▶ [Task instructions] Only these lines of the data below are wanted: the one with "def State.streamsOf (s", the one with "def execTeamCtlSkip (p", and any lines between them, each repeated exactly.

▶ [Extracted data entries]
━━━

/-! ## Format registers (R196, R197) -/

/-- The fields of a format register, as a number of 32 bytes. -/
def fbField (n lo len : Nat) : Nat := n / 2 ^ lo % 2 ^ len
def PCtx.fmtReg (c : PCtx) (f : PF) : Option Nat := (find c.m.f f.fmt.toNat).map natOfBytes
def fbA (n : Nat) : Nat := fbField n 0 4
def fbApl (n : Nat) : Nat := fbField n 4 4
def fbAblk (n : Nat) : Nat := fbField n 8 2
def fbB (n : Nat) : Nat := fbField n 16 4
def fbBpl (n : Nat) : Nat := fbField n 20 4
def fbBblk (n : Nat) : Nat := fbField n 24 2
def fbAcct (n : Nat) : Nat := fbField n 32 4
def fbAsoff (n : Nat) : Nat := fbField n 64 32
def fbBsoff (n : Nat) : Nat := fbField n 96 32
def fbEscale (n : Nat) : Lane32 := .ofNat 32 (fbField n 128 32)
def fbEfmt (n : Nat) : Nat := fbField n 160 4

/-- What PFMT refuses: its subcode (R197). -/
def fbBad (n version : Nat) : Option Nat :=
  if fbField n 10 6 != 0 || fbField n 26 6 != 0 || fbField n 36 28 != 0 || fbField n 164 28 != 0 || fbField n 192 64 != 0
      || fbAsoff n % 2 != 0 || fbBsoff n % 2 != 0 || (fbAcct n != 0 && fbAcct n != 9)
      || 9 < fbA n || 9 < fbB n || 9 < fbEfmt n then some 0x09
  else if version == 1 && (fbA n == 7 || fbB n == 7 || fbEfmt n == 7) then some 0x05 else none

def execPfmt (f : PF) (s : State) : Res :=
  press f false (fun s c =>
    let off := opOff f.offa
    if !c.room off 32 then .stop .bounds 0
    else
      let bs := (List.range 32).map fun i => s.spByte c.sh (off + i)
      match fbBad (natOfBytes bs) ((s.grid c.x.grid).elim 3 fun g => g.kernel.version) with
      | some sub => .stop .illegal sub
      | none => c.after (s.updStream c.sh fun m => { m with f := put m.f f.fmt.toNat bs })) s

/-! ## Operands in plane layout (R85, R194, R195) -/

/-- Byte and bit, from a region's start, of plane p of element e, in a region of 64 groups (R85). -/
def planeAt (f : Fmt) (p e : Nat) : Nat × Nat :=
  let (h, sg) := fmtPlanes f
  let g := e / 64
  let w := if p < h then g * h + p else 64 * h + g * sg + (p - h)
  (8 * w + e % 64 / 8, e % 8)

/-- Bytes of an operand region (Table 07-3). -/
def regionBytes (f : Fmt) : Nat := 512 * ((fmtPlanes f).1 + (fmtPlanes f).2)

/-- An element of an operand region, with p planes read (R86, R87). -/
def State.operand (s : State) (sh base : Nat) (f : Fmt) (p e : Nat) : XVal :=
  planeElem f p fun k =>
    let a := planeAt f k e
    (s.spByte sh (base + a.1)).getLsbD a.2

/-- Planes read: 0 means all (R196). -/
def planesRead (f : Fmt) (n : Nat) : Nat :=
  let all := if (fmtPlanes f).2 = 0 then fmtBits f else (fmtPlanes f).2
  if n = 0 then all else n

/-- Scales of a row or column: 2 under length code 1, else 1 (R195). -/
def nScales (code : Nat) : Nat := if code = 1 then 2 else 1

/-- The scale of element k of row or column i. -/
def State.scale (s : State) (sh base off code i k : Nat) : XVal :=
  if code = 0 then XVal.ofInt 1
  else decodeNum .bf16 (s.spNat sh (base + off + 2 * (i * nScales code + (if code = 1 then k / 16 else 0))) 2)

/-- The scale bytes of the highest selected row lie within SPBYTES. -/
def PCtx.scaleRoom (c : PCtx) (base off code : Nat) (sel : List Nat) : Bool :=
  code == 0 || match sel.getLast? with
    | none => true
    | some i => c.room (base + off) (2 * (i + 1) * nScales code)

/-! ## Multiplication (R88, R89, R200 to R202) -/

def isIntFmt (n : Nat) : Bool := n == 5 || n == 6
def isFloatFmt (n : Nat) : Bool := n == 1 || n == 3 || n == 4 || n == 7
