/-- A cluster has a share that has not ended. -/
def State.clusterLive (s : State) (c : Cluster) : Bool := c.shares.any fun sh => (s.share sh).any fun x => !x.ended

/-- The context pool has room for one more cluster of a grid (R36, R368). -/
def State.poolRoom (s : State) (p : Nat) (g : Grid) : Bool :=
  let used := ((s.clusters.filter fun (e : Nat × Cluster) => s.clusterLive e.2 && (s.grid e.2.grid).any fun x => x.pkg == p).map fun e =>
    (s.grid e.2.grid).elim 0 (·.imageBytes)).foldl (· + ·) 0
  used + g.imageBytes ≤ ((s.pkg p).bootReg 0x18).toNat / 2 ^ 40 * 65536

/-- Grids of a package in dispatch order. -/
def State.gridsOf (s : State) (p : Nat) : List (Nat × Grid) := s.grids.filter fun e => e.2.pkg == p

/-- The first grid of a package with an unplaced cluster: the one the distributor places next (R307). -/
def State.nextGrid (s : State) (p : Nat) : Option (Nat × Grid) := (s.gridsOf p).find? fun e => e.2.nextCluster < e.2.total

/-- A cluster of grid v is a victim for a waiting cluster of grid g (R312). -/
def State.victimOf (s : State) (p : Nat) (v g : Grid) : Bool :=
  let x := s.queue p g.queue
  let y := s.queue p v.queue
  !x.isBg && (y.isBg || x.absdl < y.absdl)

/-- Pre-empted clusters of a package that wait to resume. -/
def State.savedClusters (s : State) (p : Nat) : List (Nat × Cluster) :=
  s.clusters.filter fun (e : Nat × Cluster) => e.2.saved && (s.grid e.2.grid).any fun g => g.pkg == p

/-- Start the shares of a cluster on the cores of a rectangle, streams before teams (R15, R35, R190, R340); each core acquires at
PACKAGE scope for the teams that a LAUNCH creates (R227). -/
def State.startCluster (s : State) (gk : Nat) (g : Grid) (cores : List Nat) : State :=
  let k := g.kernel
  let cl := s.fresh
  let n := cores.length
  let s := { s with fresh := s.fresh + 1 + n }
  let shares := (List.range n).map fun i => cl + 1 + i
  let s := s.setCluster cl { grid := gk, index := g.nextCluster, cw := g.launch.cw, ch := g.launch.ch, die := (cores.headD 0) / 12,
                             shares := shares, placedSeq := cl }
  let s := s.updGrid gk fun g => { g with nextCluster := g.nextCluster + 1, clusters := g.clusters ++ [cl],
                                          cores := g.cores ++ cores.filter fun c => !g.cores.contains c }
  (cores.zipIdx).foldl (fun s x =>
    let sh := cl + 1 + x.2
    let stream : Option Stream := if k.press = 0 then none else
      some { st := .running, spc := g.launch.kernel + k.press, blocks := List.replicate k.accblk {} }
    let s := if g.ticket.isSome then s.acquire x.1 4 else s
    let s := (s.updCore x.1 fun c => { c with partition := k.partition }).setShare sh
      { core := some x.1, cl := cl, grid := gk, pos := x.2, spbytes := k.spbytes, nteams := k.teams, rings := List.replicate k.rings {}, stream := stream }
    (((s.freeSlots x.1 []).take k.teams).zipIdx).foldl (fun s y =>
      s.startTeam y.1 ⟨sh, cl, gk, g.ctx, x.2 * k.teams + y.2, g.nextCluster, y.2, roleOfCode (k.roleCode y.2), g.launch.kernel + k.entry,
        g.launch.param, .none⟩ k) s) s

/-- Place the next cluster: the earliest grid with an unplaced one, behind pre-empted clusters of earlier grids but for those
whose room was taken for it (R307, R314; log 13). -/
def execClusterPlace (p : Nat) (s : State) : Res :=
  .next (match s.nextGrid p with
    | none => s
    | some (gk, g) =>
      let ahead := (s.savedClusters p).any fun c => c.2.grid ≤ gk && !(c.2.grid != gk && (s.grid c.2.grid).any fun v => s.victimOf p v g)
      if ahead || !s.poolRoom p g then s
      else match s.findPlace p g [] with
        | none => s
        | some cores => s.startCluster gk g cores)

━━━

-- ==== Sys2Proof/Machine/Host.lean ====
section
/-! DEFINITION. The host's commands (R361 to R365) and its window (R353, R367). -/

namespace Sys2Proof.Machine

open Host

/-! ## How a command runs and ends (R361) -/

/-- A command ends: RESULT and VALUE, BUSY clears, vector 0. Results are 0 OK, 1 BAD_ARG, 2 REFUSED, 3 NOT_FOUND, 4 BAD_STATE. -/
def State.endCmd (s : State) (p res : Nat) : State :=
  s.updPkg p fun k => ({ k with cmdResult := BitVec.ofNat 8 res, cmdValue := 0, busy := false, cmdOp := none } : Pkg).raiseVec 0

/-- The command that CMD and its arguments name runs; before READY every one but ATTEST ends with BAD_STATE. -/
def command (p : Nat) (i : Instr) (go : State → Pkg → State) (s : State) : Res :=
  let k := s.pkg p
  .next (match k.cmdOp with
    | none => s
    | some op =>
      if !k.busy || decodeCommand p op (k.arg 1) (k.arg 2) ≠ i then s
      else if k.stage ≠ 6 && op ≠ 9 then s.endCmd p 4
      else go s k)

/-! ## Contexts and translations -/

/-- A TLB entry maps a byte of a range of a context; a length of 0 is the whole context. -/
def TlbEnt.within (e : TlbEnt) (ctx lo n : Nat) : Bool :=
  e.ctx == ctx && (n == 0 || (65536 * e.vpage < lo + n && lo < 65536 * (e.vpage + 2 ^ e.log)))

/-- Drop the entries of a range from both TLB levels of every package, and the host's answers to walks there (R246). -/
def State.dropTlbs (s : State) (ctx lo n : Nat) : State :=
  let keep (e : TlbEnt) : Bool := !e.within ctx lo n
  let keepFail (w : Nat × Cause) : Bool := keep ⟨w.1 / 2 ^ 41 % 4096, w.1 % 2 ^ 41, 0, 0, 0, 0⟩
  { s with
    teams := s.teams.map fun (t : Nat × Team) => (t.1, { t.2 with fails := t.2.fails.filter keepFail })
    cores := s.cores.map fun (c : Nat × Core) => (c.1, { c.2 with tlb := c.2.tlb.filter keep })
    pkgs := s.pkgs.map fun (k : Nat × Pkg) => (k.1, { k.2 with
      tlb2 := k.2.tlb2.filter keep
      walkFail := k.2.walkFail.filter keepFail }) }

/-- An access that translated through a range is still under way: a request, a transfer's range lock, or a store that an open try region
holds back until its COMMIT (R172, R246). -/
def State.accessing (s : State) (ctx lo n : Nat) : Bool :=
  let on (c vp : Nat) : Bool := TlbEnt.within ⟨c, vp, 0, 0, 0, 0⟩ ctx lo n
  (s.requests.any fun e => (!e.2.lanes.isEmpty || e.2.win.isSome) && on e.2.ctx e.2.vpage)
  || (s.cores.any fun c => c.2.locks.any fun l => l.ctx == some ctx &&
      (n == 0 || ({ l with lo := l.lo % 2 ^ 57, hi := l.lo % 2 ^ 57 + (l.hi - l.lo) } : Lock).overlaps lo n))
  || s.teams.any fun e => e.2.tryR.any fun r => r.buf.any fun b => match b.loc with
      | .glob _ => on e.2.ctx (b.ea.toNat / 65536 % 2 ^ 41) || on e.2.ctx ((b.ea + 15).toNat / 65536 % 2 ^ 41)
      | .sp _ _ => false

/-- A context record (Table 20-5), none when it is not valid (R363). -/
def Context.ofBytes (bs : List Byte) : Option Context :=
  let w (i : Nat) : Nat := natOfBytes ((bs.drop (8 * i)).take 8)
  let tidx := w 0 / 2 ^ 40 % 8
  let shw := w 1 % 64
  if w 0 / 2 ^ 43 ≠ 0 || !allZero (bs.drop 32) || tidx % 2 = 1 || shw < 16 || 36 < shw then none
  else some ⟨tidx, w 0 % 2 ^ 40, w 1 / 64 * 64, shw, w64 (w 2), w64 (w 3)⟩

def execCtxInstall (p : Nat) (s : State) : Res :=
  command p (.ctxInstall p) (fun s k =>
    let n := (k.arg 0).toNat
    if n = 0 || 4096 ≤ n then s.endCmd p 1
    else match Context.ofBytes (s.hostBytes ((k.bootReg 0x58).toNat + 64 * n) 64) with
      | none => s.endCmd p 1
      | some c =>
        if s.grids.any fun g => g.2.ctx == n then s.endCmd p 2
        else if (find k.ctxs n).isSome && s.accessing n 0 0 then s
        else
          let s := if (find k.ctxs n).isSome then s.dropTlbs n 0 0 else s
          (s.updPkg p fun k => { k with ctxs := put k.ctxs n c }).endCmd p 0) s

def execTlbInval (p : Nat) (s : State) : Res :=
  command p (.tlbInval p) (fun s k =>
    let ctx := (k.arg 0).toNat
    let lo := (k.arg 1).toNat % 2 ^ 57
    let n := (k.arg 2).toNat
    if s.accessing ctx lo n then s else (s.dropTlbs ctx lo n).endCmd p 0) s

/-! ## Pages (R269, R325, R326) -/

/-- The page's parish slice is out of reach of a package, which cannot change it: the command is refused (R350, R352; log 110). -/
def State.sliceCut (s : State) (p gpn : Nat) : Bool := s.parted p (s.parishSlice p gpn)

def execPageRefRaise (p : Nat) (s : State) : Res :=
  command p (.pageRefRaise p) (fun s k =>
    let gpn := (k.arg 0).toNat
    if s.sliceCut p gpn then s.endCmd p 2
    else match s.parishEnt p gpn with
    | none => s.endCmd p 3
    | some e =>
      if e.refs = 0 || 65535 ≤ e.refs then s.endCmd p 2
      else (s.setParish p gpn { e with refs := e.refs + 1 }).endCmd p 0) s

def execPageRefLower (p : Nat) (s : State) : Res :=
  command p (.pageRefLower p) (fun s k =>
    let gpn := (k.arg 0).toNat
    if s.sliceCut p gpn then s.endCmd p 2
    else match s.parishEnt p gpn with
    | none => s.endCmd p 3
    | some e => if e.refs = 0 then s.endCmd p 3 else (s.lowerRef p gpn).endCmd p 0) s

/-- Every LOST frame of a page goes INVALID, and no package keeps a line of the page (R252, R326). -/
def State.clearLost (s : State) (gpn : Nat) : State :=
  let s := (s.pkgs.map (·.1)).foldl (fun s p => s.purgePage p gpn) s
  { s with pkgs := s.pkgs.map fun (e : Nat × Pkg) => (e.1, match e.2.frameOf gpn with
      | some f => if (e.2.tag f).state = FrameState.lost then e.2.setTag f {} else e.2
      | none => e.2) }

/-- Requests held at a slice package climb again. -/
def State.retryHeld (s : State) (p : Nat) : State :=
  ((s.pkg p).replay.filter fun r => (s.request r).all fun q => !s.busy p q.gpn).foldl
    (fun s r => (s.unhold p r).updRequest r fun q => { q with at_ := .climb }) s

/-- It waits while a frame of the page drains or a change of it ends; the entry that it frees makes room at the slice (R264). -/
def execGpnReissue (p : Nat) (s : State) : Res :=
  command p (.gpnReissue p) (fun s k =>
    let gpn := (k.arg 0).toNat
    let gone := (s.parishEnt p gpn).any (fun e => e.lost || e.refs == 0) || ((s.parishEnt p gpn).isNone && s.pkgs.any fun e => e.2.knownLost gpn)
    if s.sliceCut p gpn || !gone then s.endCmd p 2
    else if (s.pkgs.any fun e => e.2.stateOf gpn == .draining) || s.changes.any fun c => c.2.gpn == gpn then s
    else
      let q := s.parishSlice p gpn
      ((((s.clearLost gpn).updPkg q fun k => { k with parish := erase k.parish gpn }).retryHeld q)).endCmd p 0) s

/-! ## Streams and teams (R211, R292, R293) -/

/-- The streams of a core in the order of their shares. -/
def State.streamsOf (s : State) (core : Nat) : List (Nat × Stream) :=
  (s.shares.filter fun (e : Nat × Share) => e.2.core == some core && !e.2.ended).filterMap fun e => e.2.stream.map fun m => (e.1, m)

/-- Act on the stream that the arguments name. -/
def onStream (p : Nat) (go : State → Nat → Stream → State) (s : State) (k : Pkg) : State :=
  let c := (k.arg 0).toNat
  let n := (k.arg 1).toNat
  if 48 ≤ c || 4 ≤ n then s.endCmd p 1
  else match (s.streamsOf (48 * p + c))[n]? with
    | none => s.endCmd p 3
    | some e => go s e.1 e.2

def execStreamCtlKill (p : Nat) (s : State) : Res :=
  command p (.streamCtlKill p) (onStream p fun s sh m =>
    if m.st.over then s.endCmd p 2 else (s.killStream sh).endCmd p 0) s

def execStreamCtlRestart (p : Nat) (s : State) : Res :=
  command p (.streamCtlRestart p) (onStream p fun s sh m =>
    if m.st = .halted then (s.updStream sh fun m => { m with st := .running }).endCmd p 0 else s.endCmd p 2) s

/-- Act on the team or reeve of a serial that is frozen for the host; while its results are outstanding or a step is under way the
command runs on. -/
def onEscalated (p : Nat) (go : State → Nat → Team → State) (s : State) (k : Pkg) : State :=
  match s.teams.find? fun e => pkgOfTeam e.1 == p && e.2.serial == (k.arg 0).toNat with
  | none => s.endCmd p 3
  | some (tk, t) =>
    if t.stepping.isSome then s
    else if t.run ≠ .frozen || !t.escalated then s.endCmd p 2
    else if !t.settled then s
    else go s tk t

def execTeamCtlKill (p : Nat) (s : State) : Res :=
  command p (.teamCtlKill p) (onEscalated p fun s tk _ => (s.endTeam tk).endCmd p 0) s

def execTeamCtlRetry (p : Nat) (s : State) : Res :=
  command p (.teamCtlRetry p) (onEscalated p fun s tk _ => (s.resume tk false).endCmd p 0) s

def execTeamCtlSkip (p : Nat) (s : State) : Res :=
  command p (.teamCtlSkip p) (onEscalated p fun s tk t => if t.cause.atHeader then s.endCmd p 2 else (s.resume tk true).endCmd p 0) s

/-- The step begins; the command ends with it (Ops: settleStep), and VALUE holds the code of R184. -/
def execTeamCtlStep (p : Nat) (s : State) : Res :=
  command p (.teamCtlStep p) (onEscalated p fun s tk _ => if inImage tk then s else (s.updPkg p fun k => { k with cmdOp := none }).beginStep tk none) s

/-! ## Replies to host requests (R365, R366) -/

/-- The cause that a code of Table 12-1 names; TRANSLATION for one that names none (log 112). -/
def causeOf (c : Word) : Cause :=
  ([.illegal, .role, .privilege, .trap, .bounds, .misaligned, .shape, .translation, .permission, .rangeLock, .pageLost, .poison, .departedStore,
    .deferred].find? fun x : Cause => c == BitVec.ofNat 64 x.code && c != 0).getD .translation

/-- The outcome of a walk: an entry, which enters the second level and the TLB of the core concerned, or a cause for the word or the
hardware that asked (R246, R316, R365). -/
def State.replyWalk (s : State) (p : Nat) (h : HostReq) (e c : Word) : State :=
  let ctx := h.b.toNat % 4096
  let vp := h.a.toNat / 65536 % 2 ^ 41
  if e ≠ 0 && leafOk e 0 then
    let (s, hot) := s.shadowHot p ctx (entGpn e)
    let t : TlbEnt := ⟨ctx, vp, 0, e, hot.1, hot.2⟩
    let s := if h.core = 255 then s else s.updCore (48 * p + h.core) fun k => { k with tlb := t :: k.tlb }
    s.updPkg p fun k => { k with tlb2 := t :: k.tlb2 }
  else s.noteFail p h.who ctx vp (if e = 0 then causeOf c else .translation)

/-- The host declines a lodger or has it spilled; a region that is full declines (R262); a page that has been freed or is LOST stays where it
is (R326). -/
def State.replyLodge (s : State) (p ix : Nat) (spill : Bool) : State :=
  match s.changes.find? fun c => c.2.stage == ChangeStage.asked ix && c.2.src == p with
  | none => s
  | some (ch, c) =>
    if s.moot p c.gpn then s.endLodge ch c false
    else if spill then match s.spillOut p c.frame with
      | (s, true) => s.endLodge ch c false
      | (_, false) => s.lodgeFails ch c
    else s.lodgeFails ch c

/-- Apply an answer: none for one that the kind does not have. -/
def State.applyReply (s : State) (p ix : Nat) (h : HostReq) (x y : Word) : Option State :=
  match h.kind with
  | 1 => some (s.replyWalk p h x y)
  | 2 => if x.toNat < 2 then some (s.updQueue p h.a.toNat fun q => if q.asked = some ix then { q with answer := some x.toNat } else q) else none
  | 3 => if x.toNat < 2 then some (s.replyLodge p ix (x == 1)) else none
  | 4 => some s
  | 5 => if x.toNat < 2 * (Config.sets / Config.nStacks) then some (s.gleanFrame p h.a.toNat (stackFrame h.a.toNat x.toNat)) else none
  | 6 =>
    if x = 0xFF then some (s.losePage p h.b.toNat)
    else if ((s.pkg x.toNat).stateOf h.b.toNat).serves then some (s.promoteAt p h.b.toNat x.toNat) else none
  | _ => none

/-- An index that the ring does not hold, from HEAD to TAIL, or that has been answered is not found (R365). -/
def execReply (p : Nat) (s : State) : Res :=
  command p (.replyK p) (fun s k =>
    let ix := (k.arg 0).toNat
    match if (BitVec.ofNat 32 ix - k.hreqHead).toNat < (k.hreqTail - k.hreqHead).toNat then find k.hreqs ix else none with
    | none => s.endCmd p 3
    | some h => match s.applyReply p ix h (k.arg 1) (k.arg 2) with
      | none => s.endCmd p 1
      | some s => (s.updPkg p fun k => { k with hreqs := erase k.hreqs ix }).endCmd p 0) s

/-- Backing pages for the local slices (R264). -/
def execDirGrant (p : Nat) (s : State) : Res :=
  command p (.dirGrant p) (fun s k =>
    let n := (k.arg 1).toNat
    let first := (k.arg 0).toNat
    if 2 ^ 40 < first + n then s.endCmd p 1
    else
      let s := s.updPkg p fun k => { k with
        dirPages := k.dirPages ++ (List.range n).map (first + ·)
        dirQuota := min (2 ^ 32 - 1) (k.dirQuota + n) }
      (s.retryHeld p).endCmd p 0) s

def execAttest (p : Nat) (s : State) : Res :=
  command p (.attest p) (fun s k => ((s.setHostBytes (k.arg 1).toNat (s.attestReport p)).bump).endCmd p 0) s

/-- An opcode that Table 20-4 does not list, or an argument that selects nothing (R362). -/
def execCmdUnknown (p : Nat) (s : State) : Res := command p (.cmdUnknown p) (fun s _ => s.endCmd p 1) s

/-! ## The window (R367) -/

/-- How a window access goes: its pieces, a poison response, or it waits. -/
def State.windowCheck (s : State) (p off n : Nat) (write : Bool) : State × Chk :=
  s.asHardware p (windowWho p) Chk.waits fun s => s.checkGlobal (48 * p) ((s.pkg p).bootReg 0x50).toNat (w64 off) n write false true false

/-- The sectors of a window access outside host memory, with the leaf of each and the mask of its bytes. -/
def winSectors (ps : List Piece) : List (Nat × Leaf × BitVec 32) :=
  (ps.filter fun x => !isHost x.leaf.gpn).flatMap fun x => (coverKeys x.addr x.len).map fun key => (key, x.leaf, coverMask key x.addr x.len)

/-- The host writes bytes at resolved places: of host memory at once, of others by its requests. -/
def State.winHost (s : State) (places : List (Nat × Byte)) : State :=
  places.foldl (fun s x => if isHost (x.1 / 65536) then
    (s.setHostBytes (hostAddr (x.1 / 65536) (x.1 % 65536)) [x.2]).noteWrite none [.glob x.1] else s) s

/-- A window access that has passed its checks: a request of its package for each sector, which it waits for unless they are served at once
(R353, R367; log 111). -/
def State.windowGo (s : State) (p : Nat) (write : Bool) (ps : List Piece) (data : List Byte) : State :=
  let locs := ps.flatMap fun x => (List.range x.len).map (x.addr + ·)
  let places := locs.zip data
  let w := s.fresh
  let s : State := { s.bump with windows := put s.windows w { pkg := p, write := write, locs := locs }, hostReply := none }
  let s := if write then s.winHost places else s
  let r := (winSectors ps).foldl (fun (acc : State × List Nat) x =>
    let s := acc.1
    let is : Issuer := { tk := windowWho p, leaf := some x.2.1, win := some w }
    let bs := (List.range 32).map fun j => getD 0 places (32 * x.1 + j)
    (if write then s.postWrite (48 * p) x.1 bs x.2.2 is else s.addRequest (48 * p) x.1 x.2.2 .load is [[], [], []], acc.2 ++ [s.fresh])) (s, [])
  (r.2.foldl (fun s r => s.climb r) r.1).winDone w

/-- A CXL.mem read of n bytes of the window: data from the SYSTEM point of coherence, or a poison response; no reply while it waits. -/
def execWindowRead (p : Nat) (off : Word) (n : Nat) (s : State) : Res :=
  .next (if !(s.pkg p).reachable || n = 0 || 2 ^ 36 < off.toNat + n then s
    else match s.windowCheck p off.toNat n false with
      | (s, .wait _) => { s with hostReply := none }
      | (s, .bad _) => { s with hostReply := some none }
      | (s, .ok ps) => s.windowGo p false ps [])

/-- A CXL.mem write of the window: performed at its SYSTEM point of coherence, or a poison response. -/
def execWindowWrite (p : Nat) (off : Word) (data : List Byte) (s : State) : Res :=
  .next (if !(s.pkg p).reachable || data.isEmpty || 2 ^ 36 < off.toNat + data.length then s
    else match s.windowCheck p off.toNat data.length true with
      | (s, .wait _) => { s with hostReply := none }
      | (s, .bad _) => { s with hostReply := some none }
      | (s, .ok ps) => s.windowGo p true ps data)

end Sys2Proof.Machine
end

━━━

▶ [Response]
def State.streamsOf (s : State) (core : Nat) : List (Nat × Stream) :=
  (s.shares.filter fun (e : Nat × Share) => e.2.core == some core && !e.2.ended).filterMap fun e => e.2.stream.map fun m => (e.1, m)

/-- Act on the stream that the arguments name. -/
def onStream (p : Nat) (go : State → Nat → Stream → State) (s : State) (k : Pkg) : State :=
  let c := (k.arg 0).toNat
  let n := (k.arg 1).toNat
  if 48 ≤ c || 4 ≤ n then s.endCmd p 1
  else match (s.streamsOf (48 * p + c))[n]? with
    | none => s.endCmd p 3
    | some e => go s e.1 e.2

def execStreamCtlKill (p : Nat) (s : State) : Res :=
  command p (.streamCtlKill p) (onStream p fun s sh m =>
    if m.st.over then s.endCmd p 2 else (s.killStream sh).endCmd p 0) s

def execStreamCtlRestart (p : Nat) (s : State) : Res :=
  command p (.streamCtlRestart p) (onStream p fun s sh m =>
    if m.st = .halted then (s.updStream sh fun m => { m with st := .running }).endCmd p 0 else s.endCmd p 2) s

/-- Act on the team or reeve of a serial that is frozen for the host; while its results are outstanding or a step is under way the
command runs on. -/
def onEscalated (p : Nat) (go : State → Nat → Team → State) (s : State) (k : Pkg) : State :=
  match s.teams.find? fun e => pkgOfTeam e.1 == p && e.2.serial == (k.arg 0).toNat with
  | none => s.endCmd p 3
  | some (tk, t) =>
    if t.stepping.isSome then s
    else if t.run ≠ .frozen || !t.escalated then s.endCmd p 2
    else if !t.settled then s
    else go s tk t

def execTeamCtlKill (p : Nat) (s : State) : Res :=
  command p (.teamCtlKill p) (onEscalated p fun s tk _ => (s.endTeam tk).endCmd p 0) s

def execTeamCtlRetry (p : Nat) (s : State) : Res :=
  command p (.teamCtlRetry p) (onEscalated p fun s tk _ => (s.resume tk false).endCmd p 0) s

def execTeamCtlSkip (p : Nat) (s : State) : Res :=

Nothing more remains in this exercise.